Abstract of the conference: 


The talk should be considered as an introduction to the fertile field of 
wavelet analy-sis. Wavelets are a tool with a rich mathematical content and 
a great potential for varied applications. For the definition of orthogonal 
wavelet function we follow the direction due to Franklin and Stromberg. 
During exposure we try to give answers to the questions: What are wavelets 
and what is their relation to Fourier analysis? Where do the scaling 
function and the wavelet function come from? Wavelet analysis is based on 
the decomposition of a piecewise constant approximation function into a 
coarser appro-ximation and a detail function. 
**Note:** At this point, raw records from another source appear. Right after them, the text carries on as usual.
/-- The passes in which sets are computed for boundary `b`: sets 0 to 3, then 4 to 7; a pass waits while an input of one of its sets has none of
its samples, and the second while the first waits (R102, R120, R121). -/
def State.cellPasses (s : State) (b : Time) : State :=
  let miss := fun (w : Fin 8) => s.sets[w].cell.waitAt == some b && s.cellRuns w && s.decMissing w b
  let aWaits := (List.finRange 8).any fun w => decide (w.val < 4) && miss w
  let bWaits := aWaits || (List.finRange 8).any miss
  forFin 8 s fun s w =>
    if s.sets[w].cell.waitAt == some b && s.cellRuns w && !(if w.val < 4 then aWaits else bWaits) then s.computeCell w b else s

/-- STATE of a set whose cell does not run at a boundary: of a set in its last DECAY, of a probed pair, else OFF (R101). -/
def SetSt.liveReg (x : SetSt) : Reg :=
  match x.sector with
  | some _ => match x.cell.seq with | (_, r) :: _ => r | [] => x.cell.cur
  | none => .off

/-- The work of a set cell at boundary `b` begins. -/
def State.cellBegin (s : State) (w : Fin 8) (b : Time) : State :=
  if s.cellRuns w then
    ((s.settle w b).placeComm w b).modSet w fun x =>
      { x with cell := { x.cell with badNow := x.cell.badNow || x.cell.waitAt.isSome, waitAt := some b, freeNext := false } }
  else s.modSet w fun x => { x with cell := { x.cell with state := x.liveReg } }

/-- The window of `a` has run for one SP more at the SP boundary `b`, where it closes after `win` of them and the next begins in the regime `gen`;
what happened at the instant `b` itself belongs to the period after (R20, R116). -/
def AdaptSt.roll (a : AdaptSt) (win : Nat) (gen drives : Bool) (b : Time) : AdaptSt :=
  let spoiled := a.spoiled || !drives
  if a.open_ && decide (a.sps + 1 < win) then
    { a with sps := a.sps + 1, raises := a.raises + a.edgeB, tFirst := if a.raises = 0 then b else a.tFirst,
             tLast := if a.edgeB = 0 then a.tLast else b, spoiled := spoiled || a.spoilB, edgeB := 0, spoilB := false }
  else
    { open_ := true, sps := 0, raises := a.edgeB, tFirst := b, tLast := b, spoiled := a.spoilB || !drives, gen := gen, edgeB := 0, spoilB := false,
      closed := if a.open_ && decide (0 < win) then some ⟨a.raises, a.tFirst, a.tLast, spoiled⟩ else none }

/-- Band-adaptation windows at boundary `b`: they run while the tracker is in CAPTURE, LOCKED or LOW, and a window in which the regime in force
changes is spoiled (R116). -/
def State.adaptRoll (s : State) (w : Fin 8) (b : Time) : State :=
  let st := s.mach[machOf w].trk.state
  let on := st == .capture || st == .locked || st == .low
  let win := (s.nodeF (setSlot w (s.bankOf (machOf w)) cWIN)).toNat
  s.modSet w fun x =>
    let a := if s.atNewSp b then (if on then x.adapt.roll win x.cell.gen x.driving b else AdaptSt.reset) else x.adapt
    { x with adapt := if a.gen != x.cell.gen then { a with spoiled := true } else a }

/-- The set cells at boundary `b`. -/
def State.cellsFp (s : State) (b : Time) : State :=
  let s := forFin 8 s fun s w => s.cellBegin w b
  (forFin 8 s fun s w => if s.setConf w then s.adaptRoll w b else s).cellPasses b

/-- Set cells that wait go on when their samples have come, before the deadline t2 (R102, Table 1.3). -/
def State.cellsWake (s : State) : State :=
  if s.time + lead40 ≤ s.lastFp + s.fp && s.sets.toList.any fun x => x.cell.waitAt == some s.lastFp then s.cellPasses s.lastFp else s

/-- The set whose cell reads a node word: one of its coefficients, its shape table or the ledger of its switches. -/
def nodeSet? (id : Nat) : Option (Fin 8) :=
  if 0x14000 ≤ id ∧ id < 0x18000 then some (Fin.ofNat 8 ((id - 0x14000) / 0x800))
  else if 0x18000 ≤ id ∧ id < 0x19000 ∧ 0x200 ≤ id % 0x400 ∧ id % 0x400 < 0x300 then
    some (Fin.ofNat 8 (4 * ((id - 0x18000) / 0x800) + (id % 0x400 - 0x200) / 0x40))
  else if 0x1A000 ≤ id ∧ id < 0x1A0C0 then some (Fin.ofNat 8 ((id - 0x1A000) / 24))
  else none

/-- Stalls of a pass in the period that starts at `b`, `Time` units: 3 CTL cycles for each error corrected between t1 and t2 on a word that a cell
of its sets reads (R120). DEDUCED, safe (log 130). -/
def State.stalls (s : State) (passB : Bool) (b : Time) : Time :=
  15 * (s.ecc.fixes.filter fun (t, id) => decide (b + 250 ≤ t) && decide (t + lead40 < b + s.fp) &&
    (match nodeSet? id with | some w => decide (4 ≤ w.val) == passB | none => false)).length

/-- The pass of set w ends after t2 by its stalls (R120, Table 4.5, Table 4.6). -/
def State.passLate (s : State) (w : Fin 8) (b : Time) : Bool :=
  let a := b + 250 + 280 + s.stalls false b
  decide (b + s.fp < lead40 + (if w.val < 4 then a else a + 280 + s.stalls true b))

/-- ENG_OVERRUN (R121, R122): at t2 a set that waits for samples, one whose computation was abandoned for a poisoned word, or one whose pass the
stalls have delayed; then the computations of every set of a late pass are abandoned. Counted, reported with the consecutive count; the third
is an F2 fault of the set. -/
def execEngOverrun (w : Fin 8) (s : State) : Host.Outcome State Fault Refusal :=
  let b := s.lastFp
  let c := s.sets[w].cell
  if s.cellRuns w && c.ovrAt != some b && (c.waitAt == some b || c.freeNext || s.passLate w b) then
    let s := s.adv (b + s.fp - lead40)
    let s := forFin 8 s fun s v =>
      if s.cellRuns v && !s.sets[v].cell.freeNext && s.sets[v].cell.ovrAt != some b && (v == w || s.passLate v b) then
        (s.overrun v b).modSet v fun x => { x with cell := { x.cell with freeNext := true } }
      else s
    let n := min 3 (c.ovrRun + 1)
    let s := s.modSet w fun x => { x with cell := { x.cell with freeNext := false, ovrRun := n, ovrAt := some b } }
    let s := (s.rcount regEngScCount w 31 24 1).rsetF regEngScStat w 11 11 1
    .next (if n < 3 then s.raiseF 2 w 1 (0x44 + at_ n 8) b else s.faultSet w 2 w (0x44 + at_ n 8) b)
  else .next s

/-! ### Commutation (R53, R59, R60) -/

/-- Phase common to two pairs (R94). -/
def commonPhase (a b : Fin 6) (td : Bool) : Option (Fin 3) :=
  let (p, q) := pairOf a td
  let (r, t) := pairOf b td
  if p = r ∨ p = t then some p else if q = r ∨ q = t then some q else none

/-- Sector time in seconds at speed f; none at 0 (R59). -/
def sectorTime (f : Rat) : Option Rat := if f = 0 then none else some (1 / (6 * absR f))

/-- The outgoing and incoming switches of a commutation (R53, R160): on switches of one pair that are not on switches of the other. -/
def swapped (w : Fin 8) (old new : Fin 6) (td0 td : Bool) : List (Fin 48) :=
  let (a, b) := onSwitches w old td0 false
  let (c, d) := onSwitches w new td false
  [a, b].filter (fun n => n != c && n != d) ++ [c, d].filter fun n => n != a && n != b

/-- The instant at which a pending edge will be applied, if a minimum time or the leg guard delays it (R160); an on-change that waits for its
partner's delayed off-change follows that by the leg guard. -/
def State.delayedTo (s : State) (n : Fin 48) (t : Time) : Option Time :=
  if !s.chans[n].pend then none
  else
    match s.changeFrom n with
    | some a => if t < a then some a else none
    | none => if s.chans[partner n].pend && !s.chans[n].blocked then (s.changeFrom (partner n)).map fun a => a + s.lguard n else none

/-- COMMUTATION (R53) or resync (R47) of set w at its placed instant, with the regulator change that stands at it (R50). COM_SECTOR.ADV takes the
advance that placed it, rounded down to 1/64°: DESIGN CHOICE, unsafe (log 131). -/
def execCommutation (w : Fin 8) (s : State) : Host.Outcome State Fault Refusal :=
  let x := s.sets[w]
  match x.cell.commAt, x.sector with
  | some (t0, resync, ns), some old =>
    if s.cellRuns w then
      let t := max s.time t0
      let s := s.adv t
      let m := machOf w
      let f := s.seqF m
      let rev := s.rotOf w
      let gen := s.genAt w t0
      let moved := match x.cell.plan with | (a, r) :: _ => if a = t0 then some r else none | [] => none
      let newTd := moved.isSome && x.tdNew
      let td := if newTd then x.tdReq else x.td
      let chop := if newTd then x.tdChop else x.cell.commChop.of td
      let cell := match moved with | some r => { (x.cell.enter r t) with plan := x.cell.plan.drop 1 } | none => x.cell
      let s := s.modSet w fun y =>
        { y with
          sector := some ns, prevSec := some old, lastComm := t, td := td, tdNew := y.tdNew && !newTd, chopLow := chop,
          rotUsed := f != 0 || y.rotUsed, rotRev := rev, adv := natOf (x.cell.commAdv * 64)
          x := { CrossSt.reset with blanking := true, armed := !resync, slopeUp := floatRises ns != rev, tc := t, limit := sectorTime f }
          cell := { cell with
            commAt := cell.resyncAt.map fun (a, n, _) => (a, true, n)
            commChop := match cell.resyncAt with | some (_, _, c) => c | none => cell.commChop
            commAdv := if cell.resyncAt.isSome then cell.resyncAdv else cell.commAdv
            resyncAt := none, dist := t :: cell.dist
            masked := if y.x.blanking then (y.x.tc, t) :: cell.masked else cell.masked
            common := if resync || newTd then none else commonPhase old ns td } }
      let s := s.reqSet w t
      let s := match moved with | some r => s.countChange w r gen t | none => s
      let late := (swapped w old ns x.td td).filterMap fun n => s.delayedTo n t
      if late.isEmpty then .next s
      else
        let s := s.rcount regComCount w 7 0 1
        .next (if resync then s else s.modSet w fun y => { y with x := { y.x with tc := late.foldl max t } })
    else .next s
  | _, _ => .next s

/-- TD_DECAY_END (R49): the pair current has fallen below DEMAG_I; the set takes the new TD, with a fresh chop switch, at its next state
change. -/
def execTdDecayEnd (w : Fin 8) (t : Time) (s : State) : Host.Outcome State Fault Refusal :=
  let s := s.adv t
  let x := s.sets[w]
  match x.sector with
  | some sec =>
    let i := ((s.pairI (s.lastSample s.time) w sec x.td).getD (0, 0)).1
    if x.tdDecay && decide (absR i < s.demagI (machOf w)) then
      .next (s.modSet w fun y =>
        { y with tdDecay := false, tdNew := true,
                 cell := { y.cell with masked := y.cell.masked.map fun (a, z) => (a, if z = 0 then s.time else z) } })
    else .next s
  | none => .next s

/-! ### Crossings (R58 to R62) -/

def PosEvent.ofCross (w : Fin 8) (t : Time) (th wt : Rat) (at_ : Time) : PosEvent := ⟨.crossing, w, t, th, wt, at_⟩

/-- Report a crossing of set w at `tz` (Table 3.2); `q`: 0 NORMAL, 1 COARSE, 2 EARLY. -/
def State.reportCross (s : State) (w : Fin 8) (tz : Time) (q : Nat) (track : Time) : State :=
  let m := machOf w
  let sec := (s.sets[w].sector.getD 0).val
  let th := wrap360 (natR (60 * (sec + 1)) + s.setOfs w)
  let wt := match q with
    | 0 => 1
    | 1 => mkRat (s.rf regComTrkGain m 23 16) 256
    | _ => mkRat (s.rf regComTrkGain m 31 24) 256
  s.report m (PosEvent.ofCross w tz th wt track)

/-- MISSED for set w: blanking ends without a crossing (R59). -/
def State.missedNow (s : State) (w : Fin 8) (t : Time) : State :=
  let s := s.modSet w fun x =>
    { x with x := { x.x with blanking := false, armed := false }, cell := { x.cell with masked := (x.x.tc, t) :: x.cell.masked } }
  (s.rcount regComCount w 15 8 1).reportMiss (machOf w) t

/-- A field of COM_ZC_CFG as it stood at the last boundary (R57). -/
def State.zcF (s : State) (m : Fin 2) (hi lo : Nat) : Nat := bits s.mach[m].trk.zcCfg hi lo

/-- More than DEMAG_MAX_PCT percent of the sector time has passed since tc. -/
def State.demagOver (s : State) (w : Fin 8) (t : Time) : Bool :=
  match s.sets[w].x.limit with
  | some l => decide (mkRat (s.rf regComDemagCfg (machOf w) 23 16) 100 * l < sec t - sec s.sets[w].x.tc)
  | none => false

/-- MISSED (R59, R62): the blanking limit passes on time alone. -/
def execMissed (w : Fin 8) (t : Time) (s : State) : Host.Outcome State Fault Refusal :=
  let s := s.adv t
  if s.cellRuns w && s.sets[w].x.blanking && s.demagOver w s.time then .next (s.missedNow w s.time) else .next s

/-- The procedure of R60 on a usable sample: terminal voltage vf, link voltage vdc, instant t. The interpolated instant is rounded down to a
tick (R61): DESIGN CHOICE, unsafe (log 132). -/
def State.crossSample (s : State) (w : Fin 8) (t : Time) (vf vdc : Rat) (ovr : Bool) : State :=
  let m := machOf w
  let x := s.sets[w].x
  let hyst := s.zcHyst m
  let conf := s.zcF m 27 24
  if x.blanking then
    let sec := s.sets[w].sector.getD 0
    let iF := ((s.phaseI (s.lastSample t) w (floatLeg sec)).getD (0, 0)).1
    let done := decide (x.tc + 200 * s.rf regComDemagCfg m 15 0 ≤ t) && decide (absR iF < s.demagI m) &&
      decide (vdc * mkRat 5 100 ≤ vf) && decide (vf ≤ vdc * mkRat 95 100) && !ovr
    if done then
      s.modSet w fun y =>
        { y with x := { y.x with blanking := false, tReady := t }, cell := { y.cell with masked := (x.tc, t) :: y.cell.masked } }
    else if s.demagOver w t then s.missedNow w t
    else s
  else
    let e := (if x.slopeUp then 1 else -1) * (vf - vdc / 2)
    if !x.armed then
      let n := if e < -hyst then x.wrong + 1 else 0
      let s := s.modSet w fun y => { y with x := { y.x with wrong := n } }
      if n = conf then (s.rcount regComCount w 23 16 1).reportMiss m t else s
    else if e ≤ 0 then
      s.modSet w fun y => { y with x := { y.x with seenPre := true, tPre := t, ePre := e, pos := none, confirm := 0 } }
    else
      let (tp, ep) := x.pos.getD (t, e)
      let n := if hyst < e then x.confirm + 1 else x.confirm
      let s := s.modSet w fun y => { y with x := { y.x with pos := some (tp, ep), confirm := n } }
      if conf ≤ n then
        let s := s.modSet w fun y => { y with x := { y.x with armed := false } }
        if !x.seenPre then s.reportCross w x.tReady 2 t
        else
          let tz := x.tPre + natOf (intR ((tp : Int) - x.tPre) * (-x.ePre) / (ep - x.ePre))
          s.reportCross w (tz / 5 * 5) (if x.tPre + 2 * (100 * s.zcF m 15 8) < tp then 1 else 0) t
      else s

/-! ### Band adaptation (R116, R117) -/

/-- ADAPT_WINDOW_CLOSE (R117): at the SP boundary that has closed a qualifying window, h moves by ρ. -/
def execAdaptWindowClose (w : Fin 8) (s : State) : Host.Outcome State Fault Refusal :=
  match s.sets[w].adapt.closed with
  | none => .next s
  | some a =>
    let ok := s.rb regEngRegCfg 0 8 && !a.spoiled && decide (3 ≤ a.raises) && decide (a.tFirst < a.tLast)
    let s := s.modSet w fun x => { x with adapt := { x.adapt with closed := none } }
    if ok then
      let fm := natR (a.raises - 1) / (sec a.tLast - sec a.tFirst)
      let tg := s.sc w cFSW
      let rho := clampR (1 + s.sc w cKB * (fm - tg) / tg) (mkRat 8 10) (mkRat 125 100)
      let h := rnd (clampR (s.sets[w].cell.h * rho) (s.sc w cHMIN) (s.sc w cHMAX))
      let s := s.modSet w fun x => { x with cell := { x.cell with h := h, fsw := rnd fm } }
      .next (s.bandLimits w s.lastSp)
    else .next s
We stop for presentation  the concept of multiresolution analysis (MRA) 
which is related to the study of the signals f of different levels of 
resolution, each of them being a finer version of  f.  We will also know the 
function that generates MRA. It is called the father wavelet and it 
satisfies two scale relation or dilation equation. The properties of the 
father wavelet are revealed and one presents three methods for construction 
of this spe-cial function: by iteration, by Fourier analysis, by recursion. 
Examples are delivered and the role of cardinal B-splines are highlighted. 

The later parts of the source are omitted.